(Collected data)
___
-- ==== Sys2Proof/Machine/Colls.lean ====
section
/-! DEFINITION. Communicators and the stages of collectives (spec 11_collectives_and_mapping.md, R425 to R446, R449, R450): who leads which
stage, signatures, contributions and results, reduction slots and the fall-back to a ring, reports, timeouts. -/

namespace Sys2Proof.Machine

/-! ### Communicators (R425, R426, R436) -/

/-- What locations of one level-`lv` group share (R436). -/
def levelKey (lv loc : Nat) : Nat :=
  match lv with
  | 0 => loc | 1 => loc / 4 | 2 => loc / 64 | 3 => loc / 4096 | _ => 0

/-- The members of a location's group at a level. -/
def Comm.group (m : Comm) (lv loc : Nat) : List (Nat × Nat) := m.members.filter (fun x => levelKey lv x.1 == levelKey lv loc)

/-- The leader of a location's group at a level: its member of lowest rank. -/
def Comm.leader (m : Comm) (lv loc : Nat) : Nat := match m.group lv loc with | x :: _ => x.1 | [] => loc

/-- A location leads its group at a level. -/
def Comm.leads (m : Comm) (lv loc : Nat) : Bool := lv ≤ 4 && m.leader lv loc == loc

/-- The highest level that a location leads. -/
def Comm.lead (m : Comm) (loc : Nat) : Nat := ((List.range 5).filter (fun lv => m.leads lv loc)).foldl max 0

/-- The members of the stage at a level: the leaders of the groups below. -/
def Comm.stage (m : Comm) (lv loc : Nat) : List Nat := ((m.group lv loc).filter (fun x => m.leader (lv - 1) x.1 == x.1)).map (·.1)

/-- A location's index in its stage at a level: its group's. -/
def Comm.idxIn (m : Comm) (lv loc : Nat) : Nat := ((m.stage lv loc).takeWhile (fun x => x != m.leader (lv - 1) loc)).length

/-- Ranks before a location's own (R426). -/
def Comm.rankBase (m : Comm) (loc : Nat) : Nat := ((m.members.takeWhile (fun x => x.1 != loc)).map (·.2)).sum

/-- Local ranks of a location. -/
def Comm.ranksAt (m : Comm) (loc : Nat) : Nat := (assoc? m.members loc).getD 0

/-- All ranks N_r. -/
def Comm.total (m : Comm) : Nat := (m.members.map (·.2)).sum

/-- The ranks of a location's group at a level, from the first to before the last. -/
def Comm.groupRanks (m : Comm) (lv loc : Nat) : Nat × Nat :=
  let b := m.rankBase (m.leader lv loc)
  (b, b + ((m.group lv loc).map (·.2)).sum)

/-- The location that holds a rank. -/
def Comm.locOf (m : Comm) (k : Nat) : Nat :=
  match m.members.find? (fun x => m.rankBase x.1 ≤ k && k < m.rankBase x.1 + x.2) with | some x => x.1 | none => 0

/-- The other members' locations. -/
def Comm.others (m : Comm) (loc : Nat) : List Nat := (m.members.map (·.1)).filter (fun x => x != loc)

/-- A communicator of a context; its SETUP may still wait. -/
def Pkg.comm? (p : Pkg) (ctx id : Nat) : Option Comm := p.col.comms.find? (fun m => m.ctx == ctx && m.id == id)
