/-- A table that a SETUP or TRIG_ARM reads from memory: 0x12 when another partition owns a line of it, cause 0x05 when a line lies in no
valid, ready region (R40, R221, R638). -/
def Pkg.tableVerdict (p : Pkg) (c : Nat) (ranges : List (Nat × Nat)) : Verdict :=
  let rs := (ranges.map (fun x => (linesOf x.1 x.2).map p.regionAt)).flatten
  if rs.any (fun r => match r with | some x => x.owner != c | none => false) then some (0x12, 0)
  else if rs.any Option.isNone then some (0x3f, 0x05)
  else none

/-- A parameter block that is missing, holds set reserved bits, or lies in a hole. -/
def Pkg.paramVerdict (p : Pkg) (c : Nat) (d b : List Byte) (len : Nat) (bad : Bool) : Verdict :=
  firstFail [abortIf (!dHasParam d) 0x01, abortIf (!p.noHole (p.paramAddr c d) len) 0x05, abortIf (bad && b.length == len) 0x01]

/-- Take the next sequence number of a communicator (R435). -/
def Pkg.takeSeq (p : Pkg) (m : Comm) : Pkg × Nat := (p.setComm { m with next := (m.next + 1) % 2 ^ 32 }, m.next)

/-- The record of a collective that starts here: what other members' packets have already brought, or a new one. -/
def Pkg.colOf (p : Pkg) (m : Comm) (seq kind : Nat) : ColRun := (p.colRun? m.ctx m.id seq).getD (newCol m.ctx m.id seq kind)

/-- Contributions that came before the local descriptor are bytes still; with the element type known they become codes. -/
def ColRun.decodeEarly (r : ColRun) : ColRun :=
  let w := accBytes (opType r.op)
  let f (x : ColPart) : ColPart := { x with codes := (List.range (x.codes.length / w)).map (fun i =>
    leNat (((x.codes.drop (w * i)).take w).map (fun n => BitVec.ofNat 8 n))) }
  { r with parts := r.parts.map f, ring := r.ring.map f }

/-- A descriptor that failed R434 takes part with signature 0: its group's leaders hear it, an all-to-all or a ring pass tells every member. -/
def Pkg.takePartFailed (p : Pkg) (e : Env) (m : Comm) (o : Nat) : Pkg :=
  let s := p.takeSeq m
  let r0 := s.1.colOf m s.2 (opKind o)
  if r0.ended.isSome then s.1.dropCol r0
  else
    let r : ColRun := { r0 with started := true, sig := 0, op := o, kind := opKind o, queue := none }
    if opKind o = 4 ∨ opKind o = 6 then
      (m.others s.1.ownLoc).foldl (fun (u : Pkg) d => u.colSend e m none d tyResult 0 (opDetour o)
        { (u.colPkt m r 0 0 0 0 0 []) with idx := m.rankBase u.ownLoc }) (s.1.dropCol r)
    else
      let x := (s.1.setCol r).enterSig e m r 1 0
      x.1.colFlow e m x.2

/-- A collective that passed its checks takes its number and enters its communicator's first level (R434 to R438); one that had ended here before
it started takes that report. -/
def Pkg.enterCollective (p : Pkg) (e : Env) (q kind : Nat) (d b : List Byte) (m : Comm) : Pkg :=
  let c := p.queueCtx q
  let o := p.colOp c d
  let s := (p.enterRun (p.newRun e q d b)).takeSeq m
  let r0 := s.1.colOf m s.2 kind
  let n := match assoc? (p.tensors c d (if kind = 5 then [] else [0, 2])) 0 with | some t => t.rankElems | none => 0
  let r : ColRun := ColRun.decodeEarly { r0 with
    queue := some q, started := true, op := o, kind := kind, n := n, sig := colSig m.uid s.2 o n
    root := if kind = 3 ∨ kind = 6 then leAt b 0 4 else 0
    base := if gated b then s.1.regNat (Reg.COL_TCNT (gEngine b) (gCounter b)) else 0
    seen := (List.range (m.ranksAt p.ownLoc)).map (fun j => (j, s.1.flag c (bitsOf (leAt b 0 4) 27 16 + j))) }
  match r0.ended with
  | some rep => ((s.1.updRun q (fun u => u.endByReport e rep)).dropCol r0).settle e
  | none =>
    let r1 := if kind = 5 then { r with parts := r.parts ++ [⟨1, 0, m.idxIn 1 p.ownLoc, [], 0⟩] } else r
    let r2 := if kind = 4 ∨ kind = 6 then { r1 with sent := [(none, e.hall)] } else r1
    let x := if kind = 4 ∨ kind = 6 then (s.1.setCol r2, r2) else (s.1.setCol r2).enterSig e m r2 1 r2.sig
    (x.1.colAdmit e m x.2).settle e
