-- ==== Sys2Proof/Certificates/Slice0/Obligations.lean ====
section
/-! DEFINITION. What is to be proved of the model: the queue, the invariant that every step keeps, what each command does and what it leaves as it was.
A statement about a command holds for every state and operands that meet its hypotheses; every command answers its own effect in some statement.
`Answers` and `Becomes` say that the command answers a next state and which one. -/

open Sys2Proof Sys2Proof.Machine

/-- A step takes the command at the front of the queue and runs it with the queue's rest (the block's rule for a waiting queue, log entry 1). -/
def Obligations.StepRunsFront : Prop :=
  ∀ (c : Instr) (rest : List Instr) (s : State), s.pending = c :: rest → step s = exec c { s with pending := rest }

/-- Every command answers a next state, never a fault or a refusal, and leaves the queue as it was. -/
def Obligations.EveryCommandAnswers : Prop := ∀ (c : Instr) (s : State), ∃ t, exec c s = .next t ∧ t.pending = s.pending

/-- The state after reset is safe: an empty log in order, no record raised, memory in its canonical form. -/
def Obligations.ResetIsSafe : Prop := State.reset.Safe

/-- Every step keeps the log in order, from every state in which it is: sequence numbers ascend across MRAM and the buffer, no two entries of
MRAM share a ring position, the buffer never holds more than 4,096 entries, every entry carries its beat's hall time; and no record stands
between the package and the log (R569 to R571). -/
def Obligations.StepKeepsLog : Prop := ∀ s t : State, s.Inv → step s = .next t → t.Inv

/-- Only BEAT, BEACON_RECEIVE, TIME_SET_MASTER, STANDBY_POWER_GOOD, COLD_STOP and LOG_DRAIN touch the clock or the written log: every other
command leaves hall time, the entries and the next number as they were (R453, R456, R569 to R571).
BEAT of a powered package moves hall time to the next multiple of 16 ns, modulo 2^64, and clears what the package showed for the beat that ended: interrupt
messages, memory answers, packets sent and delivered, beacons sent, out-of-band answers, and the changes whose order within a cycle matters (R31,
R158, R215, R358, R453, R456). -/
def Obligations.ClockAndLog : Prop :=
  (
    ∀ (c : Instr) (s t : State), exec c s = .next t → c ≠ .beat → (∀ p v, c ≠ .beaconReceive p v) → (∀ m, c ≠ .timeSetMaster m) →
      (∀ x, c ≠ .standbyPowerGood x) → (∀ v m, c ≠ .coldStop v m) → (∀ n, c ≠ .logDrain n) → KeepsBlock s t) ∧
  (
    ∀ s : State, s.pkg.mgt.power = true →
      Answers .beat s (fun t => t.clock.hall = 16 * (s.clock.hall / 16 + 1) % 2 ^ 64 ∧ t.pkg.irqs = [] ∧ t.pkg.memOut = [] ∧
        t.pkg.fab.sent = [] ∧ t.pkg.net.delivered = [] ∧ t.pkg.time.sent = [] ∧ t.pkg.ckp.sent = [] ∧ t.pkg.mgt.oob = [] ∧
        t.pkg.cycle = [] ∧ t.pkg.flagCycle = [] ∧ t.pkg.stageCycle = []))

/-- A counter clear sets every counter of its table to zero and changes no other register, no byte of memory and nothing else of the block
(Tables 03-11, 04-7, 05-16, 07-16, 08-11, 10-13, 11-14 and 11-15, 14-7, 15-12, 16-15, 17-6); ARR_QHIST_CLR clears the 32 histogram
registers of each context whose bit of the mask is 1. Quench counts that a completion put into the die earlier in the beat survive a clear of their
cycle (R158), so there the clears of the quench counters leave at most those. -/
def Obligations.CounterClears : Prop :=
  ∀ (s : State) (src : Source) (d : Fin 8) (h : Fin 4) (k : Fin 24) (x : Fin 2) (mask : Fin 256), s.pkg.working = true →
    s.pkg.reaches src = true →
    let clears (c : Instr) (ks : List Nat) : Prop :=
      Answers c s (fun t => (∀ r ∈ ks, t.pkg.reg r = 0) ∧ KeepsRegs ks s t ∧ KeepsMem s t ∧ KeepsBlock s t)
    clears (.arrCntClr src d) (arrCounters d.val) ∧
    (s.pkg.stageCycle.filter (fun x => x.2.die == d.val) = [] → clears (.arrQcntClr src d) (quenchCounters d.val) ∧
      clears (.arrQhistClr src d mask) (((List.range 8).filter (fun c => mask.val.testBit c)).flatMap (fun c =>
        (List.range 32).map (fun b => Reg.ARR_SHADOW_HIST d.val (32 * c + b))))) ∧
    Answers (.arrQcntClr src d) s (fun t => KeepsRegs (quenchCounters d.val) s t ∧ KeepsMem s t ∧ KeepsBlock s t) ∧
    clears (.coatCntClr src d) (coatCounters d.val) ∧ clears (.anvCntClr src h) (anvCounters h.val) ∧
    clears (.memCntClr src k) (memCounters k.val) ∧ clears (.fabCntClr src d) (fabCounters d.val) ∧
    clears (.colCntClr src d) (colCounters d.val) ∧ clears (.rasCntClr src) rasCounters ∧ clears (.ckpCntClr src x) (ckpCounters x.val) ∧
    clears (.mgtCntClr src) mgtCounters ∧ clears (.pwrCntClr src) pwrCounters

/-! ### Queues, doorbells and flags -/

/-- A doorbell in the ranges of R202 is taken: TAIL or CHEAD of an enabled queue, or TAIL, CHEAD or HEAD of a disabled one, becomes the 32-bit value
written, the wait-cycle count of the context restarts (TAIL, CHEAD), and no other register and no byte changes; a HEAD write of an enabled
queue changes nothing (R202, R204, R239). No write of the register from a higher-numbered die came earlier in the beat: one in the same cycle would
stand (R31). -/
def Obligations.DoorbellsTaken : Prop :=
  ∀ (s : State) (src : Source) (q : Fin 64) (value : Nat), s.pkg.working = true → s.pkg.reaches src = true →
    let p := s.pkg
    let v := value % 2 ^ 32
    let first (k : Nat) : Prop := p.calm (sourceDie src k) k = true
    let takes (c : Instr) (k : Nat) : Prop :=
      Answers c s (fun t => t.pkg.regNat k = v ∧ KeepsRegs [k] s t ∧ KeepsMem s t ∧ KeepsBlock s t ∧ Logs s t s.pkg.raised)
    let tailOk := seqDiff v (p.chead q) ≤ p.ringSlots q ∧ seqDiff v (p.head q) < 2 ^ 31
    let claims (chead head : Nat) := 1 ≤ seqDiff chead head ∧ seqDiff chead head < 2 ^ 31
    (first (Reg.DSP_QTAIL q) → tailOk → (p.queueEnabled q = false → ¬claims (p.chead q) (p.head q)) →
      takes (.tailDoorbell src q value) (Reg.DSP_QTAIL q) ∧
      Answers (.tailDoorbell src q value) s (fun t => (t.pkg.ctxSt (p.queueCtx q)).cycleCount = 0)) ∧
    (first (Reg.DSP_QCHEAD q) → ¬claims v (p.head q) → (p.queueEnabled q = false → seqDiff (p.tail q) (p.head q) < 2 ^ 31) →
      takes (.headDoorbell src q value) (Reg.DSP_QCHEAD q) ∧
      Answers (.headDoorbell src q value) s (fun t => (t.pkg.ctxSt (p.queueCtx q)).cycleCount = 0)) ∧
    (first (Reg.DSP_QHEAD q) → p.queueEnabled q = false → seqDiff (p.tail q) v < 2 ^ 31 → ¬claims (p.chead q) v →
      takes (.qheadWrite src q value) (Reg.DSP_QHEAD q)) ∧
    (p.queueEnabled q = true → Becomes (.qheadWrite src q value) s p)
___
■ **Task goal**: Reproduce, word for word and in full, only the lines above that start at the line with "queue changes nothing" and run through the line with "def Obligations.DoorbellsTaken : Prop", both ends included.

■ **Completed task**:
queue changes nothing (R202, R204, R239). No write of the register from a higher-numbered die came earlier in the beat: one in the same cycle would
stand (R31). -/
def Obligations.DoorbellsTaken : Prop :=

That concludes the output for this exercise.